その柚木の活動を「life・LIFE」、つまり「くらし」と「人生」をテーマとして紹介する展覧会が、東京・立川のPLAY! MUSEUMにてスタートしました。会場内には愉しい絵本の原画や、美しい布の作品など約150点が公開されています。見どころをご紹介します。
人や動物たちの生きる歓びを描く〜絵本原画がいっぱいの「絵のみち」
『柚木沙弥郎 life・LIFE』から「絵のみち」。1990年代から手がける絵本の原画約80点などが展示されています。
まず出迎えてくれるのは「絵のみち」と題した絵本の展示です。柚木が初めて絵本を出したのは1994年、実に72歳の時でした。すでに染色家としての地位を確立していた柚木でしたが、ようやく巡ってきた機会に「よしきた、ついにきた!」と心が弾んだと語っています。
『つきよのおんがくかい』 山下洋輔・文 柚木沙弥郎・絵 1999年 福音館書店
そしていきなり才能を発揮すると、最初の絵本である『魔法のことば』にて「子どもの宇宙国際図書賞」を受賞。1999年にはジャズ・ピアニストの山下洋輔と『つきよのおんがくかい』、翌年には谷川俊太郎と『そしたら そしたら』、そして自ら話を創作した『ぎったんこ ばったんこ』を世に送り出します。
柚木にとって絵本には、「子どもたち、そして親など読み聞かせをする人たちにとって、繰り返し手にとってもらえるものでありたい。」という思いが込められています。また『たかい たかい』など、布を染めるための型染と同じ技法を用いて描いた絵柄も魅力の1つ。色鮮やかで躍動感にあふれた絵が、まるで音楽を奏でるようにリズミカルに広がっているのです。
『せんねん まんねん』 まど・みちお・詩 柚木沙弥郎・絵 2008年 福音館書店
まど・みちおの詩に絵をつけた『せんねん まんねん』も名作ではないでしょうか。ヤシの木や実、ミミズやワニなどの生き物、そして大地や水が育む命のつらなりを、幾重にも薄く層を成した清らかな色彩にて描いています。原画ならではの色やかたちの絶妙な響きあいも目の当たりにできました。
貴重なドローイングも!ユーモラスな人形や型染ポスターの魅力
こうした絵本の原画とともに紹介されているのが、ドローイングや型染ポスター、それに人形といった作品です。1986年に出版した『宮沢賢治遠景』は、賢治が残した主要な物語を1枚の型染絵で表現した画集ですが、ドローイングでは鉛筆やペン、クレヨンを用いて、物語の世界を素早い線にて描いています。
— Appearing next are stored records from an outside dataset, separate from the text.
/-- Each comp: its encoding; with the addresses it accesses mapped, exec answers a next state in which
the destinations and the jump are done on out and nothing else changes; otherwise its read or
write fault. The 46 non-canonical codes on D and A have the closed forms of the R162 table. The
result of these codes is the spec's own decision D9 (log entry 7). The clauses that rest on a
choice: M is read and stored at the old A (D6, log entry 12), the jump target is PRE_A (D7, entry
6), a write to KBD is discarded (D5, entry 10), the faults (D3, D4, entry 9), u is ignored (D8,
entry 13), PC is 16 bits wide (D15, entry 15), the memory map (D2, entry 4), the bit patterns
(general knowledge, entry 5). [42_c_alu.md section 4; 43_c_dest_jump.md sections 1, 2 and 3;
20_memory.md section 2; 60_exceptions.md section 1; 92_eei_decisions.md D2, D3, D4, D5, D6, D7,
D8, D9, D15; log entries 4, 5, 6, 7, 9, 10, 12, 13, 15] -/
def Obligations.NoncanonicalCompsOnA : Prop :=
  CompRule .alu0_000001 .a 0b0000001 (fun x y => ~~~(x &&& y)) ∧
  CompRule .alu0_000011 .a 0b0000011 (fun x y => -x - y - 1) ∧
  CompRule .alu0_000100 .a 0b0000100 (fun x y => x &&& ~~~y) ∧
  CompRule .alu0_000101 .a 0b0000101 (fun x y => ~~~x ||| y) ∧
  CompRule .alu0_000110 .a 0b0000110 (fun x y => x - y - 1) ∧
  CompRule .alu0_001000 .a 0b0001000 (fun _ _ => 0x0000) ∧
  CompRule .alu0_001001 .a 0b0001001 (fun _ _ => 0xFFFF) ∧
  CompRule .alu0_001010 .a 0b0001010 (fun x _ => x) ∧
  CompRule .alu0_001011 .a 0b0001011 (fun x _ => ~~~x) ∧
  CompRule .alu0_010000 .a 0b0010000 (fun x y => ~~~x &&& y) ∧
  CompRule .alu0_010001 .a 0b0010001 (fun x y => x ||| ~~~y) ∧
  CompRule .alu0_010010 .a 0b0010010 (fun x y => y - x - 1) ∧
  CompRule .alu0_010100 .a 0b0010100 (fun x y => ~~~(x ||| y)) ∧
  CompRule .alu0_010110 .a 0b0010110 (fun x y => -x - y - 2) ∧
  CompRule .alu0_010111 .a 0b0010111 (fun x y => x + y + 1) ∧
  CompRule .alu0_011000 .a 0b0011000 (fun _ _ => 0x0000) ∧
  CompRule .alu0_011001 .a 0b0011001 (fun _ _ => 0xFFFF) ∧
  CompRule .alu0_011010 .a 0b0011010 (fun x _ => ~~~x) ∧
  CompRule .alu0_011011 .a 0b0011011 (fun x _ => x) ∧
  CompRule .alu0_011100 .a 0b0011100 (fun x _ => ~~~x) ∧
  CompRule .alu0_011101 .a 0b0011101 (fun x _ => x) ∧
  CompRule .alu0_011110 .a 0b0011110 (fun x _ => -x - 2) ∧
  CompRule .alu0_100000 .a 0b0100000 (fun _ _ => 0x0000) ∧
  CompRule .alu0_100001 .a 0b0100001 (fun _ _ => 0xFFFF) ∧
  CompRule .alu0_100010 .a 0b0100010 (fun _ y => y) ∧
  CompRule .alu0_100011 .a 0b0100011 (fun _ y => ~~~y) ∧
  CompRule .alu0_100100 .a 0b0100100 (fun _ _ => 0x0000) ∧
  CompRule .alu0_100101 .a 0b0100101 (fun _ _ => 0xFFFF) ∧
  CompRule .alu0_100110 .a 0b0100110 (fun _ y => ~~~y) ∧
  CompRule .alu0_100111 .a 0b0100111 (fun _ y => y) ∧
  CompRule .alu0_101000 .a 0b0101000 (fun _ _ => 0x0000) ∧
  CompRule .alu0_101001 .a 0b0101001 (fun _ _ => 0xFFFF) ∧
  CompRule .alu0_101011 .a 0b0101011 (fun _ _ => 0xFFFF) ∧
  CompRule .alu0_101100 .a 0b0101100 (fun _ _ => 0x0000) ∧
  CompRule .alu0_101101 .a 0b0101101 (fun _ _ => 0xFFFF) ∧
  CompRule .alu0_101110 .a 0b0101110 (fun _ _ => 0xFFFF) ∧
  CompRule .alu0_101111 .a 0b0101111 (fun _ _ => 0x0000) ∧
  CompRule .alu0_110100 .a 0b0110100 (fun _ y => ~~~y) ∧
  CompRule .alu0_110101 .a 0b0110101 (fun _ y => y) ∧
  CompRule .alu0_110110 .a 0b0110110 (fun _ y => -y - 2) ∧
  CompRule .alu0_111000 .a 0b0111000 (fun _ _ => 0x0000) ∧
  CompRule .alu0_111001 .a 0b0111001 (fun _ _ => 0xFFFF) ∧
  CompRule .alu0_111011 .a 0b0111011 (fun _ _ => 0x0000) ∧
  CompRule .alu0_111100 .a 0b0111100 (fun _ _ => 0xFFFF) ∧
  CompRule .alu0_111101 .a 0b0111101 (fun _ _ => 0x0000) ∧
  CompRule .alu0_111110 .a 0b0111110 (fun _ _ => 0xFFFE)

/-- Each comp: its encoding; with the addresses it accesses mapped, exec answers a next state in which
the destinations and the jump are done on out and nothing else changes; otherwise its read or
write fault. The 46 non-canonical codes on D and M have the closed forms of the R162 table. The
result of these codes is the spec's own decision D9 (log entry 7). The clauses that rest on a
choice: M is read and stored at the old A (D6, log entry 12), the jump target is PRE_A (D7, entry
6), a write to KBD is discarded (D5, entry 10), the faults (D3, D4, D24, entry 9), u is ignored
(D8, entry 13), PC is 16 bits wide (D15, entry 15), the memory map (D2, entry 4), the bit patterns
(general knowledge, entry 5), and M is read also where the code ignores it (D10, entry 11).
[42_c_alu.md section 4; 43_c_dest_jump.md sections 1, 2 and 3; 20_memory.md section 2;
60_exceptions.md section 1; 92_eei_decisions.md D2, D3, D4, D5, D6, D7, D8, D9, D10, D15, D24; log
entries 4, 5, 6, 7, 9, 10, 11, 12, 13, 15] -/
def Obligations.NoncanonicalCompsOnM : Prop :=
  CompRule .alu1_000001 .m 0b1000001 (fun x y => ~~~(x &&& y)) ∧
  CompRule .alu1_000011 .m 0b1000011 (fun x y => -x - y - 1) ∧
  CompRule .alu1_000100 .m 0b1000100 (fun x y => x &&& ~~~y) ∧
  CompRule .alu1_000101 .m 0b1000101 (fun x y => ~~~x ||| y) ∧
  CompRule .alu1_000110 .m 0b1000110 (fun x y => x - y - 1) ∧
  CompRule .alu1_001000 .m 0b1001000 (fun _ _ => 0x0000) ∧
  CompRule .alu1_001001 .m 0b1001001 (fun _ _ => 0xFFFF) ∧
  CompRule .alu1_001010 .m 0b1001010 (fun x _ => x) ∧
  CompRule .alu1_001011 .m 0b1001011 (fun x _ => ~~~x) ∧
  CompRule .alu1_010000 .m 0b1010000 (fun x y => ~~~x &&& y) ∧
  CompRule .alu1_010001 .m 0b1010001 (fun x y => x ||| ~~~y) ∧
  CompRule .alu1_010010 .m 0b1010010 (fun x y => y - x - 1) ∧
  CompRule .alu1_010100 .m 0b1010100 (fun x y => ~~~(x ||| y)) ∧
  CompRule .alu1_010110 .m 0b1010110 (fun x y => -x - y - 2) ∧
  CompRule .alu1_010111 .m 0b1010111 (fun x y => x + y + 1) ∧
  CompRule .alu1_011000 .m 0b1011000 (fun _ _ => 0x0000) ∧
  CompRule .alu1_011001 .m 0b1011001 (fun _ _ => 0xFFFF) ∧
  CompRule .alu1_011010 .m 0b1011010 (fun x _ => ~~~x) ∧
  CompRule .alu1_011011 .m 0b1011011 (fun x _ => x) ∧
  CompRule .alu1_011100 .m 0b1011100 (fun x _ => ~~~x) ∧
  CompRule .alu1_011101 .m 0b1011101 (fun x _ => x) ∧
  CompRule .alu1_011110 .m 0b1011110 (fun x _ => -x - 2) ∧
  CompRule .alu1_100000 .m 0b1100000 (fun _ _ => 0x0000) ∧
  CompRule .alu1_100001 .m 0b1100001 (fun _ _ => 0xFFFF) ∧
  CompRule .alu1_100010 .m 0b1100010 (fun _ y => y) ∧
  CompRule .alu1_100011 .m 0b1100011 (fun _ y => ~~~y) ∧
  CompRule .alu1_100100 .m 0b1100100 (fun _ _ => 0x0000) ∧
  CompRule .alu1_100101 .m 0b1100101 (fun _ _ => 0xFFFF) ∧
  CompRule .alu1_100110 .m 0b1100110 (fun _ y => ~~~y) ∧
  CompRule .alu1_100111 .m 0b1100111 (fun _ y => y) ∧
  CompRule .alu1_101000 .m 0b1101000 (fun _ _ => 0x0000) ∧
  CompRule .alu1_101001 .m 0b1101001 (fun _ _ => 0xFFFF) ∧
  CompRule .alu1_101011 .m 0b1101011 (fun _ _ => 0xFFFF) ∧
  CompRule .alu1_101100 .m 0b1101100 (fun _ _ => 0x0000) ∧
  CompRule .alu1_101101 .m 0b1101101 (fun _ _ => 0xFFFF) ∧
  CompRule .alu1_101110 .m 0b1101110 (fun _ _ => 0xFFFF) ∧
  CompRule .alu1_101111 .m 0b1101111 (fun _ _ => 0x0000) ∧
  CompRule .alu1_110100 .m 0b1110100 (fun _ y => ~~~y) ∧
  CompRule .alu1_110101 .m 0b1110101 (fun _ y => y) ∧
  CompRule .alu1_110110 .m 0b1110110 (fun _ y => -y - 2) ∧
  CompRule .alu1_111000 .m 0b1111000 (fun _ _ => 0x0000) ∧
  CompRule .alu1_111001 .m 0b1111001 (fun _ _ => 0xFFFF) ∧
  CompRule .alu1_111011 .m 0b1111011 (fun _ _ => 0x0000) ∧
  CompRule .alu1_111100 .m 0b1111100 (fun _ _ => 0xFFFF) ∧
  CompRule .alu1_111101 .m 0b1111101 (fun _ _ => 0x0000) ∧
  CompRule .alu1_111110 .m 0b1111110 (fun _ _ => 0xFFFE)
染色や絵の仕事の多い柚木の中ですが、ドローイングは意外にも少ないため、貴重な作品と言えそうです。
また柚木は、『注文の多い料理店』を出版し、民藝品を扱う岩手の光原社や、東京の日本民藝館などで開かれる展覧会のポスターも型染にて長年にわたり制作しました。和紙に型染で刷ったポスターには、明らかに通常の印刷物とは異なった独特の風合いが感じられます。そもそも柚木は戦後間もなく民藝を知り、染色家の芹沢銈介に出会ったことで染色への道を歩みました。そうした縁からも日本民藝館などのために型染のポスターを作り続けたのです。
『町の人々』 2004年 岩手県立美術館、世田谷美術館、作家蔵
『町の人々』とは、柚木が描いた絵本『トコとグーグーとキキ』の中に登場し、動物のサーカスを見物する観衆を立体的に表現した人形の作品です。子どもの頃に見た人形芝居の記憶を蘇らせつつ、布や紙粘土で作った人形は全部で40数体。頭は紙粘土でかたちを作って絵具にて顔を描く一方、体は染めた布や古着を糸で塗って仕上げています。どれもユーモラスな表情をしていますが、現在20数体が日本にあり、残りはフランスのギメ東洋美術館が所蔵しています。そのうち日本にある人形がずらりと揃いました。
布の模様から自然のかたちを感じる。壮大な「布の森」
展覧会のハイライトと呼べるのが、約50点の色とりどりの布が広がる「布の森」の展示エリアです。柚木は着物や帯、暖簾から、洋服やカーテンを作る布地、また一点ものまで、いずれも型染の技法を用いてさまざまな作品を作ってきました。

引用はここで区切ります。